До чего же непривычно выглядели «наши!» На голове не пилотка, не фуражка, а берет набекрень, на ногах – высокие, черные, зашнурованные ботинки. На плече – автоматики какие-то маленькие, со складными прикладами… Что-что, а оружие я сразу разглядел. А на берете и на кармане униформы – звезда Давида. Уж здесь над ней никто не смеялся!

Возле самого вагона двое штатских, мужчина и женщина, спрашивали: «Фамилия?.. Куда? В Израиль – сюда, пожалуйста… Америка? Пройдите в тот ряд…» Зря, значит, родители так боялись: «сортировали» нас, будто решение ехать в Америку, а не в Израиль, вполне законно. Мужчина просматривал документы и задавал вопрос, дама делала пометку в списках и, вручив большой желтый пакет с какими-то документами, показывала, куда встать.

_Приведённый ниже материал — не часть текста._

/-! ### Meeting points (05:R77 to R82) -/

/-- The points a thread is pending on. -/
def Thread.points (th : Thread) : List (DWord × Nat) :=
  let own := if th.meetA = 0 then [] else [(th.meetA, th.meetD)]
  own ++ th.link.filterMap fun
    | .meet a d => if a = 0 then none else some (a, d)
    | .call _ _ _ => none
    | .trap _ _ => none

/-- The points of alive threads, each once. -/
def Warp.points (w : Warp) : List (DWord × Nat) :=
  (w.threads.flatMap fun th => if th.alive then th.points else []).eraseDups

/-- Is the thread held at the point? -/
def Thread.heldAt (th : Thread) (p : DWord × Nat) : Bool :=
  th.alive && th.held && decide (th.meetA = p.1) && decide (th.meetD = p.2)

/-- The meeting table: an entry for each point some alive thread is pending on (05:R77). -/
def Warp.syncMeets (w : Warp) : Warp :=
  { w with meets := w.points.map fun p =>
      ⟨p.1, p.2, (w.threads.filter fun th => th.alive && th.points.contains p).length,
        (w.threads.filter (·.heldAt p)).length⟩ }

/-- The hold test (05:R78). -/
def Thread.testHold (th : Thread) : Thread :=
  { th with held := th.alive && decide (th.meetA ≠ 0) && decide (th.pc = th.meetA) && decide (th.depth = th.meetD) }

/-- Drop the copies no alive thread holds, and keep at most four resident (05:R85, R86). -/
def Warp.tidyCopies (w : Warp) : Warp :=
  let live := w.copies.filter fun c => w.threads.any fun th => th.alive && decide (th.copy = c.1)
  let step := fun (acc : List (Nat × UCopy) × Nat) (c : Nat × UCopy) =>
    if c.2.resident && decide (acc.2 < 4) then (acc.1 ++ [c], acc.2 + 1)
    else (acc.1 ++ [(c.1, { c.2 with resident := false })], acc.2)
  { w with copies := (live.foldl step ([], 0)).1 }

/-- Merge the copies `ks`, the first being that of the lowest-numbered thread (05:R86). -/
def Warp.mergeCopies (w : Warp) (ks : List Nat) : UCopy :=
  match ks with
  | [] => UCopy.zero
  | k :: rest =>
    let base := w.copy k
    let others := rest.map w.copy
    let agree := fun i => others.all fun c => decide (wordAt c.vals i = wordAt base.vals i)
    let bitOf := fun i => !(agree i) || base.conflict.getLsbD i || others.any (fun c => c.conflict.getLsbD i)
    { base with conflict := BitVec.ofNat 64 ((List.range 64).foldl (fun n i => if bitOf i then n + 2 ^ i else n) 0) }

/-- Pop the top meet record into the meeting register; a record that is not resident holds the thread (05:R79, R92). -/
def Thread.popMeet (th : Thread) : Thread :=
  match th.link with
  | .meet a d :: rest =>
    { th with meetA := a, meetD := d, link := rest, linkRes := th.linkRes - 1,
              twait := if th.linkRes = 0 then .link else th.twait }
  | _ => { th with meetA := 0, meetD := 0 }

/-- Release the threads held at a point: they pop, merge their copies and are tested again (05:R79). -/
def Warp.release (w : Warp) (p : DWord × Nat) : Warp :=
  let ts := w.select (·.heldAt p)
  let ks := (ts.filterMap fun t => (w.thread? t).map (·.copy)).eraseDups
  let outside := fun k => (w.select fun th => th.alive && decide (th.copy = k)).any fun t => !ts.contains t
  let merged := w.mergeCopies ks
  let idx := match ks with
    | k :: _ => if outside k then (w.copies.free 0 33).getD k else k
    | [] => 0
  let w := if ks.length ≤ 1 then w else { w with copies := w.copies.set idx merged }
  let one := decide (ks.length ≤ 1)
  let pop := fun (th : Thread) => Thread.testHold { th.popMeet with copy := if one then th.copy else idx }
  let w := ts.foldl (fun w t => w.modThread t pop) w
  (w.tidyCopies).syncMeets

/-- Release points whose held count equals their nonzero pending count until none does. -/
def Warp.settleFrom : Nat → Warp → Warp
  | 0, w => w
  | n + 1, w =>
    match w.meets.find? fun e => decide (e.pending = e.heldN) && decide (e.pending ≠ 0) with
    | none => w
    | some e => Warp.settleFrom n (w.release (e.addr, e.depth))

/-- The meeting table after any change of a thread, with every release it causes. -/
def Warp.settle (w : Warp) : Warp :=
  let w := (w.tidyCopies).syncMeets
  Warp.settleFrom (1 + (w.threads.map fun th => th.link.length + 1).sum) w

/-! ### Forks (05:R84, 07:R125) -/

/-- Give the threads `ts`, which hold copy `k`, a copy of their own, unless nobody else holds `k`. -/
def Warp.splitCopy (w : Warp) (ts : List Nat) (k : Nat) : Warp :=
  let mine := ts.filter fun t => match w.thread? t with | some th => th.alive && decide (th.copy = k) | none => false
  let others := (w.select fun th => th.alive && decide (th.copy = k)).filter fun t => !mine.contains t
  if mine.isEmpty || others.isEmpty then w
  else
    match w.copies.free 0 33 with
    | none => w
    | some n =>
      let c := w.copy k
      let w := { w with copies := w.copies.set n { c with resident := decide ((w.copies.filter (·.2.resident)).length < 4) } }
      mine.foldl (fun w t => w.modThread t fun th => { th with copy := n }) w

/-- The next PCs of threads, each once, in the order of their lowest-numbered threads. -/
def Warp.outcomes (w : Warp) (ts : List Nat) : List DWord :=
  (ts.filterMap fun t => (w.thread? t).bind fun th => if th.alive then some th.pc else none).eraseDups

/-- Fork the executing threads by next PC: every outcome but the first takes new copies. -/
def Warp.fork (w : Warp) (ts : List Nat) : Warp :=
  match w.outcomes ts with
  | [] => w
  | _ :: rest => rest.foldl (fun w pc =>
      let mine := ts.filter fun t => match w.thread? t with | some th => th.alive && decide (th.pc = pc) | none => false
      let ks := (mine.filterMap fun t => (w.thread? t).map (·.copy)).eraseDups
      ks.foldl (fun w k => w.splitCopy mine k) w) w

/-! ### Frames, spills and link records (05:R88 to R93) -/

/-- Is a result in flight, or a refill pending, for a virtual row of the thread? -/
def State.rowPending (s : State) (c w uid t row : Nat) : Bool :=
  (s.results.any fun r => decide (r.2.core = c) && decide (r.2.slot = w) && decide (r.2.uid = uid) &&
    decide (r.2.thread = t) && !r.2.faulted && r.2.lands.contains (.row row)) ||
  (match s.warp? c w with
   | some wp => (match wp.thread? t with | some th => th.refill.contains row | none => false)
   | none => false)

/-- The virtual address of private word `k` of thread `t` (05:R94). -/
def Warp.privAddr (w : Warp) (t : Nat) (k : Int) : Nat := wrap (w.pbase.toNat + (k * 32 + t) * 4) 64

Ряд, в котором стояли «американцы» оказался гораздо длиннее, чем израильский. Я увидел в израильском пожилую бездетную пару, тоже из Ташкента, которая ехала с нами в одном вагоне. Они стояли, держась за руки, аккуратные такие, у дамы в руках сумочка и зонтик. Я подумал: вот уж с ними мы, наверно, никогда больше не увидимся…

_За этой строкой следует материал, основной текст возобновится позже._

def maxTag (a b : Option Nat) : Option Nat :=
  match a, b with
  | none, y => y
  | x, none => x
  | some x, some y => some (max x y)

/-- Of the local stores of a core, latest first, those that must be globally performed with bytes `rs` and the releases
up to `tag`: stores to the same words, whose home order agrees with what the core has seen (18:R279), stores of the
releases, and what these need in turn. Earliest first. -/
def needed (k : Core) : List (Nat × Access) → List (Nat × Nat) → Option Nat → List Nat
  | [], _, _ => []
  | e :: rest, rs, tag =>
    let member := match tag with | some t => (k.membersUpTo t).contains e.1 | none => false
    if member || rangesMeet (wordsOver e.2.ranges) (wordsOver rs) then
      needed k rest (e.2.ranges ++ rs) (maxTag tag (k.tagOf e.1)) ++ [e.1]
    else needed k rest rs tag

/-! ### Late faults (11:R196) -/

/-- A result that will not arrive by itself any more. -/
def State.deadResult (s : State) (r : Option Nat) : State :=
  match r with
  | none => s
  | some id =>
    match s.results.get? id with
    | none => s
    | some x => { s with results := s.results.set id { x with faulted := true } }

/-- The thread leaves its copy's other holders (05:R84, 11:R191). -/
def State.splitOff (s : State) (c w t : Nat) : State :=
  match s.warp? c w with
  | none => s
  | some wp =>
    match wp.thread? t with
    | none => s
    | some th => s.setWarp c w (wp.splitCopy [t] th.copy)

/-- The item of a thread that has gone is reported failed (11:R196). -/
def State.failLaunch (s : State) (launch uid t code : Nat) : State :=
  match s.launches.get? launch with
  | none => s
  | some l =>
    { s with launches := s.launches.set launch (l.fail uid t code) }

/-- Does the warp wait before an instruction, which is tested again when it issues? -/
def Wait.before : Wait → Bool
  | .regs _ => true
  | .rows _ => true
  | .engine => true
  | .page _ _ => true
  | .mailbox _ => true
  | .oplog => true
  | .ordered _ _ _ => true
  | _ => false

/-- A warp that waits before an instruction becomes ready: another instruction may now be its next (11:R196, 05:R74). -/
def State.reissue (s : State) (c slot : Nat) : State :=
  match s.warp? c slot with
  | none => s
  | some wp =>
    if wp.wait.before then s.setWarp c slot { wp with wait := .none, waitOp := 0, stamp := s.laneNow c slot + 1 } else s

/-- The run of a warp breaks where one of some threads now waits for the spill engine or a link record (09 Table 6). -/
def State.breakRun (s : State) (c slot : Nat) (ts : List Nat) : State :=
  match s.warp? c slot with
  | none => s
  | some wp => if wp.spills ts && decide ((s.core c).laneRun.get? (slot % 32) = some slot) then s.endRun c slot else s

/-- A fault raised after its thread has issued past the instruction: the thread takes it where it now is; one that has
exited posts its record to its context's queue, and its item fails (11:R196). -/
def State.lateFault (s : State) (id : Nat) (a : Access) (code sub addr : Nat) : State :=
  let s := { s with acc := s.acc.del id }
  let s := s.deadResult a.result
  let held := match a.entry with | some e => (s.core a.core).oplog.has e | none => false
  let entry := if held then a.entry else none
  let there := match s.warp? a.core a.slot with
    | some wp => if wp.uid = a.uid then (match wp.thread? a.thread with | some th => if th.alive then some th else none | none => none) else none
    | none => none
  let f : Flt := ⟨a.thread, code, sub, addr⟩
  match there with
  | none =>
    let s := s.logDone a.core entry a.thread
    (s.post 2 a.ctx 0 (some (a.site.record f true entry a.slot 0))).failLaunch a.launch a.uid a.thread code
  | some th =>
    let free := s.unspilled a.core a.slot
    let s := s.splitOff a.core a.slot a.thread
    let s := match s.warp? a.core a.slot with
      | some wp => s.setWarp a.core a.slot (wp.modThread a.thread fun th => { th with held := false })
      | none => s
    let s := s.takeFault a.core a.slot (a.site.record f true entry a.slot th.depth) th.pc a.site.len
    ((s.afterMove a.core a.slot [a.thread]).reissue a.core a.slot).breakRun a.core a.slot (a.thread :: free)

/-! ### Results -/

/-- The words of a result are known. -/
def State.give (s : State) (r : Option Nat) (words : List Word) : State :=
  match r with
  | none => s
  | some id =>
    match s.results.get? id with
    | none => s
    | some x => { s with results := s.results.set id { x with words := words, ready := true } }

/-- A value arrives for a virtual row: the row is full and needs no refill. Nothing shows it where the cell now belongs to
another resident row, or the row has been spilled (07:R129, R130). -/
def Thread.landRow (th : Thread) (j : Nat) (v : Word) : Thread :=
  let hi := th.fp + th.s
  let taken := decide (j < th.lo) || (decide (hi ≤ j) && decide (th.lo + (j - th.lo) % th.cells.length < hi))
  if taken then th else { th.setCell j (Cell.of v.toNat) with refill := th.refill.filter (· ≠ j) }

/-- Land the words of a result (05:R80): a row of the thread becomes full, a uniform register is written in the copy
that the thread holds. A thread that has ended takes nothing (07:R133). -/
def Warp.landOne (w : Warp) (t : Nat) (l : Land) (v : Word) : Warp :=
  match w.thread? t with
  | none => w
  | some th =>
    if !th.alive then w
    else
      match l with
      | .row j => w.setThread t (th.landRow j v)
      | .g i => w.setG th.copy i v.toNat
      | .pred p => w.setThread t (th.setPred p (decide (v ≠ 0)))
      | .nowhere => w

/-- The places of a result with their words; a predicate becomes 1 if any word is nonzero (03:R43). -/
def landPairs (lands : List Land) (words : List Word) : List (Land × Word) :=
  match lands with
  | [.pred p] => [(.pred p, if words.any (· ≠ 0) then 1 else 0)]
  | _ => lands.zip (words ++ List.replicate lands.length 0)

/-- Land words in a thread. -/
def Warp.landAll (w : Warp) (t : Nat) (lands : List Land) (words : List Word) : Warp :=
  (landPairs lands words).foldl (fun (w : Warp) x => w.landOne t x.1 x.2) w

def State.landResult (s : State) (id : Nat) : State :=
  match s.results.get? id with
  | none => s
  | some r =>
    let s := { s with results := s.results.del id }
    match s.warp? r.core r.slot with
    | none => s
    | some wp =>
      if wp.uid ≠ r.uid then s
      else s.setWarp r.core r.slot (wp.landAll r.thread r.lands r.words)

/-- The value a warp waited for goes to a thread. A frame row that a handler's entry has spilled meanwhile is written
where it was spilled to (11:R196). -/
def State.landWaiter (s : State) (c slot : Nat) (x : Waiter) (words : List Word) : State :=
  match s.warp? c slot with
  | none => s
  | some wp =>
    match wp.thread? x.thread with
    | none => s
    | some th =>
      let s := (landPairs x.lands words).foldl (fun (s : State) y => match y.1 with
        | .row j => if th.alive && decide (j < th.lo) then s.privWrite wp c x.thread (wp.spillWord j) y.2.toNat false else s
        | _ => s) s
      s.setWarp c slot (wp.landAll x.thread x.lands words)

/-- A value extended to 32 bits and cut into the words of a destination (10:R164). -/
def loadWords (n : Nat) (sx : Bool) (v : Nat) : List Word :=
  if n < 4 then toWords (if sx then wrap (sext v (8 * n)) 32 else v) 1 else toWords v (n / 4)

/-! ### Global performance of stores -/

/-- Lines of a core's L1 that carry a tag lose it or get it (09:R153). -/
def Core.tagLines (k : Core) (lines : List Nat) (tag : Option Nat) : Core :=
  { k with l1 := k.l1.map fun e => if lines.contains e.1 then (e.1, { e.2 with tag := tag }) else e }

/-- Forget the ended accesses in the releases of a core; a release with none left and no fence that still adds stores to
it goes, and its tag with it. -/
def State.pruneReleases (s : State) (core : Nat) : State :=
  let k := s.core core
  let live := fun id => s.acc.has id
  let fenced := fun (tag : Nat) => s.warps.any fun w => w.2.fences.any fun f => decide (f.tag = some tag) && decide (w.1 / 256 = core)
  let rs := (k.releases.map fun r => { r with set_ := r.set_.filter live, sync := r.sync.filter live }).filter fun r =>
    !r.set_.isEmpty || !r.sync.isEmpty || fenced r.tag
  let freed := (k.releases.filterMap (·.tag5)).filter fun t => !rs.any fun r => decide (r.tag5 = some t)
  let stale := (k.l1.filter fun e => match e.2.tag with | some t => freed.contains t | none => false).map (·.1)
  s.setCore core { k.tagLines stale none with releases := rs }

Наконец с нами разобрались. Встречавший нас мужчина, разрешив себе, наконец, вспомнить, что мы не документы, а живые люди, сказал громко и приветливо:

– Господа, с приездом! Проходите к автобусам. Багаж прибудет на ваши квартиры…

«Господа, с приездом»… Это мы – господа… Странное чувство охватило меня. Вдруг вспомнилось: мы, мальчишки, играя, называли друг друга: «господин Смит», «господин Пенкрофф»… Мог ли я вообразить, что через несколько лет меня назовут так всерьез? И я внезапно не умом, а всем существом, понял, какое огромное событие произошло в моей жизни.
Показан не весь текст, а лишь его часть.